***** Study material

-- ==== Sys2Proof/Laws/State.lean ====
section
/-! SUPPORT. What each named update of the state leaves alone, one lemma per field, and what it writes. -/

namespace Sys2Proof.Machine

variable (s : State)

@[simp] theorem State.setReg_kpr (a : Nat) (v : Word32) : (s.setReg a v).kpr = s.kpr := rfl
@[simp] theorem State.setReg_pwr (a : Nat) (v : Word32) : (s.setReg a v).pwr = s.pwr := rfl
@[simp] theorem State.setReg_otp (a : Nat) (v : Word32) : (s.setReg a v).otp = s.otp := rfl
@[simp] theorem State.setReg_tmp (a : Nat) (v : Word32) : (s.setReg a v).tmp = s.tmp := rfl
@[simp] theorem State.setReg_cfl (a : Nat) (v : Word32) : (s.setReg a v).cfl = s.cfl := rfl
@[simp] theorem State.setReg_evf (a : Nat) (v : Word32) : (s.setReg a v).evf = s.evf := rfl
@[simp] theorem State.setReg_latch (a : Nat) (v : Word32) : (s.setReg a v).latch = s.latch := rfl
@[simp] theorem State.setReg_mem (a : Nat) (v : Word32) : (s.setReg a v).mem = s.mem := rfl
@[simp] theorem State.setReg_tags (a : Nat) (v : Word32) : (s.setReg a v).tags = s.tags := rfl
@[simp] theorem State.setReg_checks (a : Nat) (v : Word32) : (s.setReg a v).checks = s.checks := rfl
@[simp] theorem State.setReg_eras (a : Nat) (v : Word32) : (s.setReg a v).eras = s.eras := rfl
@[simp] theorem State.setReg_dur (a : Nat) (v : Word32) : (s.setReg a v).dur = s.dur := rfl
@[simp] theorem State.setReg_tdl (a : Nat) (v : Word32) : (s.setReg a v).tdl = s.tdl := rfl
@[simp] theorem State.setReg_ctxs (a : Nat) (v : Word32) : (s.setReg a v).ctxs = s.ctxs := rfl
@[simp] theorem State.setReg_tickets (a : Nat) (v : Word32) : (s.setReg a v).tickets = s.tickets := rfl
@[simp] theorem State.setReg_mpu (a : Nat) (v : Word32) : (s.setReg a v).mpu = s.mpu := rfl
@[simp] theorem State.setReg_insts (a : Nat) (v : Word32) : (s.setReg a v).insts = s.insts := rfl
@[simp] theorem State.setReg_ins (a : Nat) (v : Word32) : (s.setReg a v).ins = s.ins := rfl
@[simp] theorem State.setReg_escQ (a : Nat) (v : Word32) : (s.setReg a v).escQ = s.escQ := rfl
@[simp] theorem State.setReg_roots (a : Nat) (v : Word32) : (s.setReg a v).roots = s.roots := rfl
@[simp] theorem State.setReg_key (a : Nat) (v : Word32) : (s.setReg a v).key = s.key := rfl
@[simp] theorem State.setReg_rng (a : Nat) (v : Word32) : (s.setReg a v).rng = s.rng := rfl
@[simp] theorem State.setReg_cip (a : Nat) (v : Word32) : (s.setReg a v).cip = s.cip := rfl
@[simp] theorem State.setReg_pke (a : Nat) (v : Word32) : (s.setReg a v).pke = s.pke := rfl
@[simp] theorem State.setReg_units (a : Nat) (v : Word32) : (s.setReg a v).units = s.units := rfl
@[simp] theorem State.setReg_ivPrefix (a : Nat) (v : Word32) : (s.setReg a v).ivPrefix = s.ivPrefix := rfl
@[simp] theorem State.setReg_rings (a : Nat) (v : Word32) : (s.setReg a v).rings = s.rings := rfl
@[simp] theorem State.setReg_host (a : Nat) (v : Word32) : (s.setReg a v).host = s.host := rfl
@[simp] theorem State.setReg_air (a : Nat) (v : Word32) : (s.setReg a v).air = s.air := rfl
@[simp] theorem State.setReg_ports (a : Nat) (v : Word32) : (s.setReg a v).ports = s.ports := rfl
@[simp] theorem State.setReg_shg (a : Nat) (v : Word32) : (s.setReg a v).shg = s.shg := rfl
@[simp] theorem State.setReg_stl (a : Nat) (v : Word32) : (s.setReg a v).stl = s.stl := rfl
@[simp] theorem State.setReg_stat (a : Nat) (v : Word32) : (s.setReg a v).stat = s.stat := rfl
@[simp] theorem State.setReg_statPub (a : Nat) (v : Word32) : (s.setReg a v).statPub = s.statPub := rfl
@[simp] theorem State.setReg_freeCtr (a : Nat) (v : Word32) : (s.setReg a v).freeCtr = s.freeCtr := rfl
@[simp] theorem State.setReg_outbox (a : Nat) (v : Word32) : (s.setReg a v).outbox = s.outbox := rfl
@[simp] theorem State.setReg_pending (a : Nat) (v : Word32) : (s.setReg a v).pending = s.pending := rfl

@[simp] theorem State.setCtx_kpr (k : Nat) (c : Ctx) : (s.setCtx k c).kpr = s.kpr := rfl
@[simp] theorem State.setCtx_pwr (k : Nat) (c : Ctx) : (s.setCtx k c).pwr = s.pwr := rfl
@[simp] theorem State.setCtx_otp (k : Nat) (c : Ctx) : (s.setCtx k c).otp = s.otp := rfl
@[simp] theorem State.setCtx_tmp (k : Nat) (c : Ctx) : (s.setCtx k c).tmp = s.tmp := rfl
@[simp] theorem State.setCtx_cfl (k : Nat) (c : Ctx) : (s.setCtx k c).cfl = s.cfl := rfl
@[simp] theorem State.setCtx_evf (k : Nat) (c : Ctx) : (s.setCtx k c).evf = s.evf := rfl
@[simp] theorem State.setCtx_regs (k : Nat) (c : Ctx) : (s.setCtx k c).regs = s.regs := rfl
@[simp] theorem State.setCtx_latch (k : Nat) (c : Ctx) : (s.setCtx k c).latch = s.latch := rfl
@[simp] theorem State.setCtx_mem (k : Nat) (c : Ctx) : (s.setCtx k c).mem = s.mem := rfl
@[simp] theorem State.setCtx_tags (k : Nat) (c : Ctx) : (s.setCtx k c).tags = s.tags := rfl
@[simp] theorem State.setCtx_checks (k : Nat) (c : Ctx) : (s.setCtx k c).checks = s.checks := rfl
@[simp] theorem State.setCtx_eras (k : Nat) (c : Ctx) : (s.setCtx k c).eras = s.eras := rfl
@[simp] theorem State.setCtx_dur (k : Nat) (c : Ctx) : (s.setCtx k c).dur = s.dur := rfl
@[simp] theorem State.setCtx_tdl (k : Nat) (c : Ctx) : (s.setCtx k c).tdl = s.tdl := rfl
@[simp] theorem State.setCtx_tickets (k : Nat) (c : Ctx) : (s.setCtx k c).tickets = s.tickets := rfl
@[simp] theorem State.setCtx_mpu (k : Nat) (c : Ctx) : (s.setCtx k c).mpu = s.mpu := rfl
@[simp] theorem State.setCtx_insts (k : Nat) (c : Ctx) : (s.setCtx k c).insts = s.insts := rfl
@[simp] theorem State.setCtx_ins (k : Nat) (c : Ctx) : (s.setCtx k c).ins = s.ins := rfl
@[simp] theorem State.setCtx_escQ (k : Nat) (c : Ctx) : (s.setCtx k c).escQ = s.escQ := rfl
@[simp] theorem State.setCtx_roots (k : Nat) (c : Ctx) : (s.setCtx k c).roots = s.roots := rfl
@[simp] theorem State.setCtx_key (k : Nat) (c : Ctx) : (s.setCtx k c).key = s.key := rfl
@[simp] theorem State.setCtx_rng (k : Nat) (c : Ctx) : (s.setCtx k c).rng = s.rng := rfl
@[simp] theorem State.setCtx_cip (k : Nat) (c : Ctx) : (s.setCtx k c).cip = s.cip := rfl
@[simp] theorem State.setCtx_pke (k : Nat) (c : Ctx) : (s.setCtx k c).pke = s.pke := rfl
@[simp] theorem State.setCtx_units (k : Nat) (c : Ctx) : (s.setCtx k c).units = s.units := rfl
@[simp] theorem State.setCtx_ivPrefix (k : Nat) (c : Ctx) : (s.setCtx k c).ivPrefix = s.ivPrefix := rfl
@[simp] theorem State.setCtx_rings (k : Nat) (c : Ctx) : (s.setCtx k c).rings = s.rings := rfl
@[simp] theorem State.setCtx_host (k : Nat) (c : Ctx) : (s.setCtx k c).host = s.host := rfl
@[simp] theorem State.setCtx_air (k : Nat) (c : Ctx) : (s.setCtx k c).air = s.air := rfl
@[simp] theorem State.setCtx_ports (k : Nat) (c : Ctx) : (s.setCtx k c).ports = s.ports := rfl
@[simp] theorem State.setCtx_shg (k : Nat) (c : Ctx) : (s.setCtx k c).shg = s.shg := rfl
@[simp] theorem State.setCtx_stl (k : Nat) (c : Ctx) : (s.setCtx k c).stl = s.stl := rfl
@[simp] theorem State.setCtx_stat (k : Nat) (c : Ctx) : (s.setCtx k c).stat = s.stat := rfl
@[simp] theorem State.setCtx_statPub (k : Nat) (c : Ctx) : (s.setCtx k c).statPub = s.statPub := rfl
@[simp] theorem State.setCtx_freeCtr (k : Nat) (c : Ctx) : (s.setCtx k c).freeCtr = s.freeCtr := rfl
@[simp] theorem State.setCtx_outbox (k : Nat) (c : Ctx) : (s.setCtx k c).outbox = s.outbox := rfl
@[simp] theorem State.setCtx_pending (k : Nat) (c : Ctx) : (s.setCtx k c).pending = s.pending := rfl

**********

Every line above from the line with "c).rng = s.rng := rfl" to the line with "c).units = s.units := rfl" is wanted, ends included; write them out exactly and add no other line.

@[simp] theorem State.setCtx_rng (k : Nat) (c : Ctx) : (s.setCtx k c).rng = s.rng := rfl
@[simp] theorem State.setCtx_cip (k : Nat) (c : Ctx) : (s.setCtx k c).cip = s.cip := rfl
@[simp] theorem State.setCtx_pke (k : Nat) (c : Ctx) : (s.setCtx k c).pke = s.pke := rfl
@[simp] theorem State.setCtx_units (k : Nat) (c : Ctx) : (s.setCtx k c).units = s.units := rfl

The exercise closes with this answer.